The Raman spectra observed from barnacle muscle fibers are quite complex because the cytoplasm of these cells contains several proteins and solutes. An extraction procedure was used to separate organic solutes from the contractile proteins. Glycine, trimethylamine oxide, taurine, and alanine were found to contribute to the Raman spectra of barnacle muscle fibers, while spectra of lobster fibers reveal the presence of betaine in addition. We have observed that the increase in osmolarity of the intracellular fluid caused by the augmentation of the salinity of sea water (density, 1.023–1.030) in which the barnacles were kept, induces a reduction of intensity of the amide I band.

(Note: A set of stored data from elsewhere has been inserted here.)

/-- Split `lines` lines from `addr` into transactions of at most 256 lines that cross no 8 KiB boundary: offset in bytes,
address, lines (R435). -/
def pieces : Nat → Nat → Nat → Nat → List (Nat × Nat × Nat)
  | 0, _, _, _ => []
  | fuel + 1, addr, lines, off =>
    if lines = 0 then []
    else
      let n := min lines ((8192 - addr % 8192) / 32)
      if n = 0 then [] else (off, addr, n) :: pieces fuel (addr + 32 * n) (lines - n) (off + 32 * n)

/-- The requests of an owner. -/
def State.txOf (s : State) (o : TxOwner) : List FabTx := s.fab.outs.filter (fun t => t.owner == o)

/-- Drop an owner's requests once they have served. -/
def State.dropTx (s : State) (o : TxOwner) : State :=
  { s with fab := { s.fab with outs := s.fab.outs.filter (fun t => t.owner != o) } }

/-- Have all of an owner's requests their responses? -/
def allDone (ts : List FabTx) : Bool := ts.all (fun t => t.done.isSome)

/-- The status of the earliest-issued failing request (R435). -/
def failOf (ts : List FabTx) : Option Status :=
  ts.findSome? (fun t => match t.done with
    | some .ok => none
    | x => x)

/-! ## Requests executed here (R438 to R447) -/

/-- The outstanding request of a tag, with its response. -/
def State.answered (s : State) (rd : Bool) (tag : Nat) (st : Status) (data : List Byte) : Option (State × FabTx) :=
  (s.fab.outs.find? (fun t => t.sent && t.done.isNone && readSpace t.op == rd && t.hdr.tag == tag)).map (fun t =>
    let t' := { t with done := some st, got := data }
    ({ s with fab := { s.fab with outs := s.fab.outs.map (fun u => if u = t then t' else u) } }, t'))

/-- A response that no request waits for: one of a timed-out tag is counted (R437). -/
def State.lateRsp (s : State) (rd : Bool) (tag : Nat) : State :=
  if s.fab.held.contains (rd, tag) then s.bump Reg.ngvLateRspCnt 1 else s

/-- The data of a plain GET goes to data memory as its READs are answered (R435). -/
def State.takeData (s : State) (t : FabTx) : State :=
  match t.owner with
  | .dma core q idx =>
    match s.desc? core q idx with
    | some d =>
      if d.kind = 0 && d.plate.isNone && readSpace t.op && t.done == some .ok then
        { s with mem := s.mem.write (dmAddr core (d.dmAddr + t.off)) t.got }
      else s
    | none => s.dropTx t.owner
  | _ => s

/-- Answer a request: the response goes back in the request's class under its TAG (R434, R451). One without a route is not sent; a sent
failure counts. A READ of this device's own uses no port (R448). -/
def State.respond (s : State) (op : Nat) (h : Hdr) (st : Status) (data : List Byte) : State :=
  if h.src = s.devId then
    match s.answered (readSpace op) h.tag st data with
    | none => s.lateRsp (readSpace op) h.tag
    | some (s1, t) => s1.takeData t
  else
    let s1 := if st = .ok then s.bump Reg.ngvRxCnt 1 else s
    match s1.routeTo h.src h.cls h.tag with
    | none => s1
    | some p =>
      (if st = .ok then s1 else s1.bump Reg.ngvRejectCnt 1).sendOn p (if op = 1 then 8 else 9)
        { h with fence := false, src := s.devId, dst := h.src, lines := data.length / 32 - 1, status := statusCode st, att := 0, asub := 0
                 turn := 0, addr := 0, hops := s.fld Reg.ngvCfg 24 4, data := data }

/-- Lane-by-lane addition of 32-bit words (R440, R444). -/
def addWords (fp : Bool) (x y : List Byte) : List Byte :=
  ((wordsOf (x.length / 4) x).zip (wordsOf (y.length / 4) y)).flatMap (fun p =>
    leBytes 4 (if fp then fpAdd p.1 p.2 else p.1 + p.2).toNat)

/-- Fields of a reduction context (Table NGV-7). -/
def State.ctx (s : State) (c lo len : Nat) : Nat := s.fld (Reg.ngvRctx c) lo len
def State.setCtx (s : State) (c lo len v : Nat) : State := s.setFld (Reg.ngvRctx c) lo len v

/-- Rank of a device in a context's source list (R443). -/
def State.rankOf (s : State) (c src : Nat) : Option Nat :=
  (List.range (s.ctx c 3 6 + 1)).find? (fun r => s.ctx c (512 + 12 * r) 12 == src)

/-- Is the tag (turn, att) newer than, equal to or older than the context's (R445)? -/
def State.tagOrder (s : State) (c turn att : Nat) : Ordering :=
  let d := (turn + 4096 - s.ctx c 192 12) % 4096
  if decide (1 ≤ d ∧ d ≤ 2047) || (d == 0 && decide (s.ctx c 204 2 < att)) then .gt
  else if d == 0 && att == s.ctx c 204 2 then .eq
  else .lt

/-- The first of two statuses that is a failure. -/
def firstOf (a b : Status) : Status := if a = .ok then b else a

/-- Fold one contribution's data into OUT (R444). -/
def State.foldInto (s : State) (c : Nat) (data : List Byte) (first : Bool) : State × Status :=
  let out := s.ctx c 64 48
  if first then s.writeLocal out data
  else
    let r := s.readLocal out data.length
    if r.2.1 = .ok then r.1.writeLocal out (addWords (s.ctx c 1 2 == 0) r.2.2 data) else (r.1, r.2.1)

/-- Fold parked contributions while the next rank has arrived (R444). -/
def State.foldParked (c len : Nat) : Nat → State × Status → State × Status
  | 0, x => x
  | fuel + 1, (s, st) =>
    let next := s.ctx c 208 7
    if s.ctx c 3 6 < next || s.ctx c (256 + next) 1 = 0 then (s, st)
    else
      let p := s.readLocal (s.ctx c 128 48 + (next - 1) * len) len
      let f := if p.2.1 = .ok then p.1.foldInto c p.2.2 false else (p.1, p.2.1)
      foldParked c len fuel (f.1.setCtx c 208 7 (next + 1), firstOf st f.2)

/-- A READ of an aperture is answered from OUT at the same offset (R447). -/
def State.answerHeld (s : State) (c : Nat) (h : Hdr) : State :=
  let r := s.readLocal (s.ctx c 64 48 + h.addr % 0x2000) (32 * (h.lines + 1))
  r.1.respond 1 h r.2.1 (if r.2.1 = .ok then r.2.2 else [])

/-- Context of an aperture address. -/
def ctxOf (a : Nat) : Nat := (a - apertureBase 0) / 0x2000

/-- Settle the held READs of a context: answered when COMPLETE under their tag, refused when a newer tag was adopted (R447). -/
def State.settleHeld (s : State) (c : Nat) : State :=
  s.fab.heldReads.foldl (fun s h =>
    if ctxOf h.addr ≠ c then s
    else
      let gone := { s with fab := { s.fab with heldReads := s.fab.heldReads.filter (fun x => x != h) } }
      match s.tagOrder c h.turn h.att with
      | .lt => gone.respond 1 h .eRange []
      | .eq => if s.ctx c 206 2 = 2 then gone.answerHeld c h else s
      | .gt => s) s

/-- A REDUCE whose fold met a sector or line that cannot be read has no effect (R438): the context, OUT and PARK are as they were, and the
failed read stays counted. -/
def State.undoReduce (s : State) (c : Nat) (t : State) : State :=
  { t.setReg (Reg.ngvRctx c) (s.reg (Reg.ngvRctx c)) with
    mem := s.mem, vpoison := s.vpoison, verr := s.verr, gpoison := s.gpoison, gerr := s.gerr, gword := s.gword, gacc := s.gacc }

/-- R444: contribution `r` is folded, with the parked ones behind it, or parked. -/
def State.addRank (s : State) (c r : Nat) (d : List Byte) : State × Status :=
  if r = s.ctx c 208 7 then
    let f := s.foldInto c d (r == 0)
    if f.2 = .ok then State.foldParked c d.length 64 (f.1.setCtx c 208 7 (r + 1), .ok) else f
  else s.writeLocal (s.ctx c 128 48 + (r - 1) * d.length) d

/-- R443 to R445: the status of a REDUCE, and the state after it. The context adopts a newer tag first. -/
def State.reduce (s : State) (src addr lines turn att : Nat) (data : List Byte) : State × Status :=
  let c := ctxOf addr
  let len := 32 * (s.ctx c 9 8 + 1)
  if s.ctx c 0 1 = 0 || addr % 0x2000 ≠ 0 || lines ≠ s.ctx c 9 8 then (s, .eRange)
  else
    match s.rankOf c src with
    | none => (s, .ePerm)
    | some r =>
      let order := s.tagOrder c turn att
      let fresh := s.ctx c 206 2 == 0 || order == .gt
      if !fresh && order == .lt then (s.bump Reg.ngvRedStaleCnt 1, .eRange)
      else if !fresh && s.ctx c (256 + r) 1 == 1 then (s, .eRange)
      else
        let s1 := if fresh then
            ((((s.setCtx c 256 64 0).setCtx c 208 7 0).setCtx c 192 12 turn).setCtx c 204 2 att).setCtx c 206 2 1
          else s
        let x := s1.addRank c r ((data ++ zeroBytes len).take len)
        if x.2 ≠ .ok then (s.undoReduce c x.1, x.2)
        else
          let s3 := x.1.setCtx c (256 + r) 1 1
          let s4 := if s3.ctx c 208 7 = s3.ctx c 3 6 + 1 then s3.setCtx c 206 2 2 else s3
          (s4.settleHeld c, .ok)

/-- R447: what a READ of an aperture meets: `none` while it is held. One of lines that the context's result does not have is out of range
(DESIGN CHOICE, log entry 181). -/
def State.readCtx (s : State) (h : Hdr) : Option Status :=
  let c := ctxOf h.addr
  if s.ctx c 0 1 = 0 || decide (32 * (s.ctx c 9 8 + 1) < h.addr % 0x2000 + 32 * (h.lines + 1)) then some .eRange
  else if s.ctx c 206 2 = 0 then none
  else
    match s.tagOrder c h.turn h.att with
    | .lt => some .eRange
    | .eq => if s.ctx c 206 2 = 2 then some .ok else none
    | .gt => none

/-- A READ of an aperture: answered, refused, or held (R447). -/
def State.readAperture (s : State) (h : Hdr) : State :=
  match s.readCtx h with
  | none => { s with fab := { s.fab with heldReads := s.fab.heldReads ++ [h] } }
  | some .ok => s.answerHeld (ctxOf h.addr) h
  | some st => s.respond 1 h st []

/-! ## Sending requests (R436, R437, R439, R448) -/

/-- Must a request wait for an earlier one: it has FENCE set and the earlier one, of its issuer, class and target, has no response; or the
earlier one, to the same page of the target in the same class, has not been sent (R439)? -/
def FabTx.waitsFor (t e : FabTx) : Bool :=
  e.done.isNone && e.hdr.dst == t.hdr.dst && e.hdr.cls == t.hdr.cls &&
    ((t.hdr.fence && e.owner == t.owner) || (!e.sent && e.hdr.addr / 8192 == t.hdr.addr / 8192))

/-- Give a request that waits behind `earlier` its tag and send it (R436, R451). One for this device itself is executed here (R448). -/
def State.startTx (s : State) (earlier : List FabTx) (t : FabTx) : State × FabTx :=
  if earlier.any t.waitsFor then (s, t)
  else
    let own := t.hdr.dst == s.devId
    match (if own then some 0 else s.routeTo t.hdr.dst t.hdr.cls (t.hdr.addr / 8192)), s.freeTag (readSpace t.op) with
    | none, _ => (s, { t with sent := true, done := some .eTopology })
    | _, none => (s, t)
    | some p, some k =>
      let h := { t.hdr with tag := k }
      (if own then s else (s.sendOn p t.op h).bump Reg.ngvTxCnt 1, { t with hdr := h, sent := true })

/-- A request of this device that has been sent to the device itself: the READ of an aperture (R435, R447). -/
def State.runOwn (s : State) (t : FabTx) : State :=
  if t.sent && t.done.isNone && t.hdr.dst == s.devId then s.readAperture t.hdr else s

/-- Issue one request. -/
def State.issueTx (s : State) (op : Nat) (h : Hdr) (owner : TxOwner) (off : Nat) : State :=
  let x := s.startTx s.fab.outs { op := op, hdr := h, owner := owner, off := off, sent := false, done := none, got := [] }
  (x.1.addTx x.2).runOwn x.2

/-- Issue READs for a span of another device; `off` is where its bytes lie in the owner's transfer. -/
def State.issueReads (s : State) (cls dst addr lines turn att : Nat) (owner : TxOwner) (off : Nat := 0) : State :=
  (pieces (lines + 1) addr lines off).foldl (fun s p =>
    s.issueTx 1 (s.ownHdr cls dst p.2.1 (p.2.2 - 1) turn att 0 []) owner p.1) s

/-- Issue WRITEs, or REDUCEs, of bytes to another device. -/
def State.issueWrites (s : State) (op cls dst addr turn att : Nat) (data : List Byte) (owner : TxOwner) : State :=
  (pieces (data.length + 1) addr (data.length / 32) 0).foldl (fun s p =>
    s.issueTx op (s.ownHdr cls dst p.2.1 (p.2.2 - 1) turn att 0 ((data.drop p.1).take (32 * p.2.2))) owner p.1) s

/-- The bytes of a request, padded or cut to its LINES; the 8 bytes of an index entry stand alone (R325, log entry 142). -/
def bodyOf (h : Hdr) : List Byte :=
  if h.data.length = 8 then h.data else (h.data ++ zeroBytes (32 * (h.lines + 1))).take (32 * (h.lines + 1))

/-- Does a request reach this device's transaction layer: an id is assigned, the port is UP, and the request is for it? -/
def State.arrives (s : State) (p : Nat) (h : Hdr) : Bool :=
  s.fld Reg.ngvId 12 1 == 1 && s.portSt p == 2 && h.dst == s.devId && h.src != s.devId

/-- Take a request from a port: a held port drops it and counts it (R465). -/
def State.onPort (s : State) (p : Nat) (h : Hdr) (f : State → State) : State :=
  if !s.arrives p h then s else if s.portHeld p then s.bump Reg.slcDropCnt 1 else f s

/-- R434, R438, R447: a READ executes. -/
def State.takeRead (s : State) (p : Nat) (h : Hdr) : State :=
  s.onPort p h (fun s =>
    let len := 32 * (h.lines + 1)
    if inApertures h.addr then
      if s.mayReach (.remote h.src) false h.addr len = some false then s.respond 1 h .ePerm [] else s.readAperture h
    else
      let r := s.getLocal (.remote h.src) h.addr len
      r.1.respond 1 h r.2.1 (if r.2.1 = .ok then r.2.2 else []))

def execRead (port : BitVec 5) (h : Hdr) (s : State) : Host.Outcome State Fault Refusal := .next (s.takeRead port.toNat h)

/-- R434, R438: a WRITE executes. -/
def State.takeWrite (s : State) (p : Nat) (h : Hdr) : State :=
  s.onPort p h (fun s =>
    let r := s.putLocal (.remote h.src) h.addr (bodyOf h)
    r.1.respond 2 h r.2 [])

def execWrite (port : BitVec 5) (h : Hdr) (s : State) : Host.Outcome State Fault Refusal := .next (s.takeWrite port.toNat h)

/-- R440: an ATOMIC_ADD adds into the words at its address; ASUB 0 INT32, 1 FP32. -/
def State.takeAtomicAdd (s : State) (p : Nat) (h : Hdr) : State :=
  s.onPort p h (fun s =>
    let len := 32 * (h.lines + 1)
    match s.localCheck (.remote h.src) true h.addr len with
    | some st => s.respond 3 h st []
    | none =>
      let r := s.readLocal h.addr len
      if r.2.1 ≠ .ok then r.1.respond 3 h r.2.1 []
      else
        let w := r.1.writeLocal h.addr (addWords (h.asub == 1) r.2.2 (bodyOf h))
        w.1.respond 3 h w.2 [])

def execAtomicAdd (port : BitVec 5) (h : Hdr) (s : State) : Host.Outcome State Fault Refusal := .next (s.takeAtomicAdd port.toNat h)

/-- The checks of a COPY in the order of R438: the requester may do more than READ here, a destination on this device is not golden or
weights, and source and destination are in range. -/
def State.copyChecks (s : State) (src addr len g : Nat) : Option Status :=
  let dst := bitsOf g 0 48
  let own := bitsOf g 52 12 == s.devId
  firstCheck [(s.mayReach (.remote src) true addr len != some true, .ePerm), (own && (s.inGold dst len || s.inWeights dst len), .ePerm),
    (!s.inRange addr len || g % 32 != 0 || bitsOf g 48 4 != 0 || (own && !s.inRange dst len), .eRange)]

To distinguish among the different parameters which are modified by the sea water salinity, observations were made on glycerinated barnacle muscle fibers. The reduction of intensity of the amide I band in the Raman spectra of glycerinated muscle fibers was also observed with the addition of taurine (0.08 M) in the external relaxing solution. Therefore, under these experimental conditions, the Raman scattering intensity in the amide I region assigned to the α-helix conformation (1645–1650 cm⁻¹) is increased when the concentration of organic electrolytes is reduced. However, as no significant decrease of the scattering intensity in the 1660–1670 cm⁻¹ region where the amide I bands of either β-sheet or disordered conformations normally appear was observed, the increase of intensity of the amide I band centered at 1645 cm⁻¹ is assigned to a change of orientation of α-helical segments of the myosin molecules. Our results suggest that organic solutes influence the position of the S-2 segments relative to the thick filaments.